A few years ago I caught the vision of making Easter even more special than Christmas. After all, Jesus’ death and resurrection is the highlight and culmination of everything that Christianity is about. Why should we get all excited about Jesus’ birth and entrance into this world as a little baby and then yawn about the fulfillment of His life’s mission and purpose, not to mention what that sacrifice and offering accomplished for us?
Since that time, I have attempted to make Easter extra special for my family. I bought new Bibles for each child the first year. I got versions for them that would make it easier for each of them to read the Bible themselves. Since then, I have alternated between getting new Bibles, getting Veggie Tales dvd’s, other Christian dvd’s, anything that comes to my attention (by the Spirit’s leading) that seems like it would go along with the message of the life of Christ and His death and resurrection. I put candy in their Easter baskets, too. They get very excited about Easter now.
We sometimes do some observance of Lent. We are not Catholic, but we do believe in fasting and self-examination and preparing our hearts for celebrating Jesus’ life and death.
So I’m incorporating some things that have struck my fancy this year as a way to prepare the hearts of my younger children and get their focus off of the candy and onto the real meaning of Easter – the death and resurrection of Jesus. I wrote about them in this post.
Genny at In Lieu of Preschool wrote a post about Preparing Preschoolers for Easter. She wrote out a reading plan for The Jesus Storybook Bible so that you would read the whole thing by the time Easter arrives. I borrowed her ideas and did some activities during the days leading up to Easter that were very helpful to them and to me in getting our minds and heart focused on the reason for the season.
I read The Jesus Storybook Bible to the twins one year to prepare their hearts for Easter, and we listened to the CD that goes with it. It is very well done. It is narrated by David Suchet. He does such a fantastic job that you feel like you’re watching a movie as you listen to him read the story.
I see that they have made DVD’s to go with it now. I haven’t watched them yet, but I would be surprised if they were less than excellent.

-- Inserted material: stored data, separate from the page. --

/-- Lines that a bobbin test overwrote: a stack's 256-byte units with one remainder modulo a number of channels, and the test's number. -/
structure TestedLines where
  stack : Nat
  modulus : Nat
  slot : Nat
  test : Nat
  deriving DecidableEq, Repr, Inhabited

/-- A PCIe configuration request: a read of the double word at an offset, or a write of the bytes that a mask selects (R365, R366). -/
inductive ConfigAccess where
  | load (offset : Nat)
  | store (offset : Nat) (mask value : Word32)
  deriving DecidableEq, Repr, Inhabited

/-- What link training finds (R385): the good lanes of both ends, and what the peer sends of itself. -/
structure WarpPeer where
  good : BitVec 9
  peerGood : BitVec 9
  idHash : Bytes
  setId : Bytes
  member : Nat
  deriving DecidableEq, Repr, Inhabited

/-- A unit as R410 numbers it. `part` names a reed lane, a heddle column or a crossing wire that the detector localises, and `upper`
the direction of a crossing channel towards its higher-numbered field. -/
structure FaultSite where
  kind : Nat
  unit : Nat
  part : Option Nat
  upper : Bool
  deriving DecidableEq, Repr, Inhabited

/-- What the checker of one lane finds in a LINK_TEST (R439). -/
structure LaneResult where
  bits : Nat
  errors : Nat
  locked : Bool
  deriving DecidableEq, Repr, Inhabited

/-- The work that a tile is (R35, R332): a station's by its ID, receipts, seeded expansion, a table build (raised by R223 or not), patrol
scrub (raised by R358 or not), or dailies. -/
inductive TileWork where
  | station (id : Nat)
  | receipts
  | expansion
  | tableBuild (raised : Bool)
  | scrub (raised : Bool)
  | dailies
  deriving DecidableEq, Repr, Inhabited

/-- A tile that is ready for dispatch in a budget window (R332 to R336): its work, the class that its command's slate asks for (R76; 0 for
the work's own), the field that runs it, and its cost at 0.75 V in femtojoules, which is R333's cost per unit times the count. -/
structure ReadyTile where
  work : TileWork
  lowered : Nat
  field : Nat
  costFj : Nat
  deriving DecidableEq, Repr, Inhabited

/-- What the power controller measures at the start of a budget window (R329, R335): temperatures in quarters of a degree. -/
structure WindowReading where
  fieldTemps : List Int
  bobbinTemps : List Int
  input10mv : Nat
  /-- Input energy of the window that ended, in microjoules, and the means of the rail powers in milliwatts. -/
  inputUj : Nat
  dieMw : Nat
  bobbinMw : Nat
  /-- Tiles ready in the new window, in ready order. -/
  tiles : List ReadyTile
  deriving DecidableEq, Repr, Inhabited
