-- ==== Sys2Proof/Machine/Sha.lean ====
section
/-! DEFINITION. SHA-2, HMAC and HKDF (FIPS 180-4, FIPS 198-1, RFC 5869; R275, R290), and SHA-3 (FIPS 202; R227, R275). -/

namespace Sys2Proof.Machine

open Sys2Proof

/-- The first `n` bytes of a numbered byte stream. -/
def stream (n : Nat) (f : Nat → Byte) : Bytes := (List.range n).map f

/-- A byte string in whole pieces of `n` bytes. -/
def pieces (n : Nat) (b : Bytes) : List Bytes := chunks n (b.length / n) b

/-! ## SHA-2 (FIPS 180-4)

The two variants differ in the word width, the number of rounds and the rotations. Their constants are the leading bits of the fractional
parts of the roots of the first primes. -/

/-- The integer part of the `k`-th root of a number below 2^(k·bits). -/
def rootOf (k bits n : Nat) : Nat :=
  (List.range bits).reverse.foldl (fun r i => if (r + 2 ^ i) ^ k ≤ n then r + 2 ^ i else r) 0

/-- The first `n` primes, all below 410. -/
def firstPrimes (n : Nat) : List Nat :=
  ((List.range 410).filter (fun p => decide (2 ≤ p) && (List.range p).all (fun d => decide (d < 2) || p % d != 0))).take n

/-- The round constants of SHA-2: cube roots. -/
def shaConstants (w rounds : Nat) : List (BitVec w) :=
  (firstPrimes rounds).map (fun q => BitVec.ofNat w (rootOf 3 (w + 4) (q * 2 ^ (3 * w))))

/-- The initial hash value of SHA-2: square roots. -/
def shaStart (w : Nat) : List (BitVec w) := (firstPrimes 8).map (fun q => BitVec.ofNat w (rootOf 2 (w + 4) (q * 2 ^ (2 * w))))

/-- A variant of SHA-2 with words of `w` bits: its constants, and the rotations (two and a shift for the schedule) of its four functions. -/
structure Sha2 (w : Nat) where
  ks : List (BitVec w)
  start : List (BitVec w)
  s0 : Nat × Nat × Nat
  s1 : Nat × Nat × Nat
  t0 : Nat × Nat × Nat
  t1 : Nat × Nat × Nat

/-- SHA-256. -/
def shaSmall : Sha2 32 :=
  { ks := shaConstants 32 64, start := shaStart 32, s0 := (2, 13, 22), s1 := (6, 11, 25), t0 := (7, 18, 3), t1 := (17, 19, 10) }

/-- SHA-512. -/
def shaLarge : Sha2 64 :=
  { ks := shaConstants 64 80, start := shaStart 64, s0 := (28, 34, 39), s1 := (14, 18, 41), t0 := (1, 8, 7), t1 := (19, 61, 6) }

/-- Three rotations joined. -/
def sigmaBig {w : Nat} (r : Nat × Nat × Nat) (x : BitVec w) : BitVec w := x.rotateRight r.1 ^^^ x.rotateRight r.2.1 ^^^ x.rotateRight r.2.2

/-- Two rotations and a shift joined. -/
def sigmaSmall {w : Nat} (r : Nat × Nat × Nat) (x : BitVec w) : BitVec w := x.rotateRight r.1 ^^^ x.rotateRight r.2.1 ^^^ (x >>> r.2.2)

/-- The message schedule of a block's 16 words, newest word first. -/
def Sha2.schedule {w : Nat} (p : Sha2 w) : Nat → List (BitVec w) → List (BitVec w)
  | 0, l => l
  | n + 1, l =>
    Sha2.schedule p n ((sigmaSmall p.t1 (l.getD 1 0) + l.getD 6 0 + sigmaSmall p.t0 (l.getD 14 0) + l.getD 15 0) :: l)

/-- One round over the eight working variables, with its constant and schedule word. -/
def Sha2.round {w : Nat} (p : Sha2 w) (v : List (BitVec w)) (k x : BitVec w) : List (BitVec w) :=
  match v with
  | [a, b, c, d, e, f, g, h] =>
    let t1 := h + sigmaBig p.s1 e + ((e &&& f) ^^^ (~~~e &&& g)) + k + x
    let t2 := sigmaBig p.s0 a + ((a &&& b) ^^^ (a &&& c) ^^^ (b &&& c))
    [t1 + t2, a, b, c, d + t1, e, f, g]
  | l => l

/-- One block joined into the hash value. -/
def Sha2.block {w : Nat} (p : Sha2 w) (h : List (BitVec w)) (b : Bytes) : List (BitVec w) :=
  let m := (pieces (w / 8) b).map (fun x => BitVec.ofNat w (beNat x))
  let ws := (p.schedule (p.ks.length - 16) m.reverse).reverse
  List.zipWith (· + ·) h ((List.zip p.ks ws).foldl (fun v x => p.round v x.1 x.2) h)

/-- The message with its padding and length. -/
def shaPad (w : Nat) (m : Bytes) : Bytes :=
  let block := 2 * w
  let n := m.length + 1 + w / 4
  m ++ [0x80] ++ zeros ((block - n % block) % block) ++ toBE (w / 4) (8 * m.length)

/-- The hash of a message. -/
def Sha2.hash {w : Nat} (p : Sha2 w) (m : Bytes) : Bytes :=
  (((pieces (2 * w) (shaPad w m)).foldl p.block p.start).map (fun x => toBE (w / 8) x.toNat)).flatten

/-- SHA-256, 32 bytes. -/
@[irreducible] def sha256 (m : Bytes) : Bytes := fitBytes 32 (shaSmall.hash m)

/-- SHA-512, 64 bytes. -/
@[irreducible] def sha512 (m : Bytes) : Bytes := fitBytes 64 (shaLarge.hash m)

/-- HMAC over a hash with blocks of `n` bytes (FIPS 198-1). -/
def hmacOf (hash : Bytes → Bytes) (n : Nat) (key m : Bytes) : Bytes :=
  let k := fitBytes n (if n < key.length then hash key else key)
  hash (k.map (· ^^^ 0x5C) ++ hash (k.map (· ^^^ 0x36) ++ m))

/-- HMAC-SHA-256, 32 bytes. -/
@[irreducible] def hmac (key m : Bytes) : Bytes := hmacOf sha256 64 key m

/-- HMAC-SHA-512, 64 bytes. -/
def hmacLarge (key m : Bytes) : Bytes := hmacOf sha512 128 key m

/-- The blocks of HKDF's expansion from the `i`-th on, after a block. -/
def hkdfBlocks (prk info : Bytes) : Nat → Nat → Bytes → Bytes
  | 0, _, _ => []
  | n + 1, i, last =>
    let t := hmac prk (last ++ info ++ [BitVec.ofNat 8 i])
    t ++ hkdfBlocks prk info n (i + 1) t

/-- HKDF-SHA-256 of `n` bytes (RFC 5869, R290). -/
def hkdfN (n : Nat) (ikm salt info : Bytes) : Bytes :=
  (hkdfBlocks (hmac (if salt.isEmpty then zeros 32 else salt) ikm) info ((n + 31) / 32) 1 []).take n

/-- HKDF-SHA-256 of 32 bytes (R290). -/
def hkdf (ikm salt info : Bytes) : Bytes := hkdfN 32 ikm salt info

/-! ## SHA-3 (FIPS 202)

The state is 25 lanes of 64 bits, lane (x, y) at place x + 5y. -/

/-- Rotation offset of a lane: (t + 1)(t + 2) / 2 for the t-th lane of the walk from (1, 0). -/
def keccakOffsets : List Nat :=
  ((List.range 24).foldl (fun (a : List Nat × Nat × Nat) t =>
    (a.1.set (a.2.1 + 5 * a.2.2) ((t + 1) * (t + 2) / 2 % 64), a.2.2, (2 * a.2.1 + 3 * a.2.2) % 5)) (List.replicate 25 0, 1, 0)).1

/-- The bits rc[0], rc[1], … of the round constants' shift register, and its state after `n` of them. -/
def keccakBits : Nat → Nat → List Bool
  | 0, _ => []
  | n + 1, r =>
    let r' := 2 * r
    r.testBit 0 :: keccakBits n (if r'.testBit 8 then (r' ^^^ 0x171) else r')

/-- The round constants: bit 2^j − 1 of constant i is rc[j + 7i]. -/
def keccakConstants : List Word64 :=
  let rc := keccakBits 168 1
  (List.range 24).map (fun i => BitVec.ofNat 64 (((List.range 7).map (fun j => if rc.getD (j + 7 * i) false then 2 ^ (2 ^ j - 1) else 0)).sum))

/-- One round of Keccak-f[1600]. -/
def keccakRound (off : List Nat) (a : List Word64) (rc : Word64) : List Word64 :=
  let lane (l : List Word64) (x y : Nat) : Word64 := l.getD (x % 5 + 5 * (y % 5)) 0
  let c := (List.range 5).map (fun x => lane a x 0 ^^^ lane a x 1 ^^^ lane a x 2 ^^^ lane a x 3 ^^^ lane a x 4)
  let d := (List.range 5).map (fun x => c.getD ((x + 4) % 5) 0 ^^^ (c.getD ((x + 1) % 5) 0).rotateLeft 1)
  let a := (List.range 25).map (fun i => (a.getD i 0 ^^^ d.getD (i % 5) 0).rotateLeft (off.getD i 0))
  let b := (List.range 25).map (fun i => lane a (i % 5 + 3 * (i / 5)) (i % 5))
  let e := (List.range 25).map (fun i => lane b (i % 5) (i / 5) ^^^ (~~~(lane b (i % 5 + 1) (i / 5)) &&& lane b (i % 5 + 2) (i / 5)))
  e.set 0 (e.getD 0 0 ^^^ rc)

/-- Keccak-f[1600]. -/
def keccak (a : List Word64) : List Word64 := keccakConstants.foldl (keccakRound keccakOffsets) a

/-- A block joined into the state. -/
def keccakAbsorb (a : List Word64) (b : Bytes) : List Word64 :=
  let ws := (pieces 8 b).map (fun x => BitVec.ofNat 64 (leNat x))
  keccak (a.mapIdx (fun i x => x ^^^ ws.getD i 0))

/-- Output blocks of `rate` bytes squeezed from a state. -/
def keccakSqueeze (rate : Nat) : Nat → List Word64 → Bytes
  | 0, _ => []
  | n + 1, a => ((a.map (fun x => toLE 8 x.toNat)).flatten).take rate ++ keccakSqueeze rate n (keccak a)

/-- The first `n` bytes of the sponge with a rate and a suffix byte. -/
def sponge (rate : Nat) (suffix : Byte) (n : Nat) (m : Bytes) : Bytes :=
  let p := m ++ [suffix] ++ zeros ((rate - (m.length + 1) % rate) % rate)
  let p := p.dropLast ++ [p.getLastD 0 ^^^ 0x80]
  (keccakSqueeze rate ((n + rate - 1) / rate) ((pieces rate p).foldl keccakAbsorb (List.replicate 25 0))).take n

/-- SHAKE128 and SHAKE256 of `n` bytes, SHA3-256 and SHA3-512. -/
def shake128 (n : Nat) (m : Bytes) : Bytes := sponge 168 0x1F n m
/-- Byte `n` of SHAKE128's output. -/
@[irreducible] def shakeByte (m : Bytes) (n : Nat) : Byte := (shake128 (n + 1) m).getD n 0
/-- SHAKE256. -/
def shake256 (n : Nat) (m : Bytes) : Bytes := sponge 136 0x1F n m
/-- SHA3-256. -/
def sha3Small (m : Bytes) : Bytes := sponge 136 0x06 32 m
/-- SHA3-512. -/
def sha3Large (m : Bytes) : Bytes := sponge 72 0x06 64 m

end Sys2Proof.Machine
end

There is a really good book that you can read with your older kids that accomplishes the purpose of getting their minds and hearts focused on the themes related to Easter, such as sacrifice and redemption. It is called Amon’s Adventure: A Family Story for Easter, written by Arnold Ytreeide. You can find it at Amazon and places that sell Christian books. It is a story that is full of action and adventure, and we really enjoyed it. It really helps you to relate to the worry and fear that people feel when a family member has been falsely accused and is sentenced to death. But it has a wonderful ending, and the mood is not so heavy as to be depressing.
We kept a Lenten calendar that year and colored in a space for each day leading up to Easter. The twins really enjoyed that. Here is the calendar that we used.
You can find that and other Lenten activities at this site.
I found out how the early church intended Lent to be observed and why here at this site.
One thing that I really liked was the list of questions we should ask ourselves during this period of self-examination leading up to Easter.
Here it is:
Am I sharing gladly what I have with others, especially the stranger and the poor?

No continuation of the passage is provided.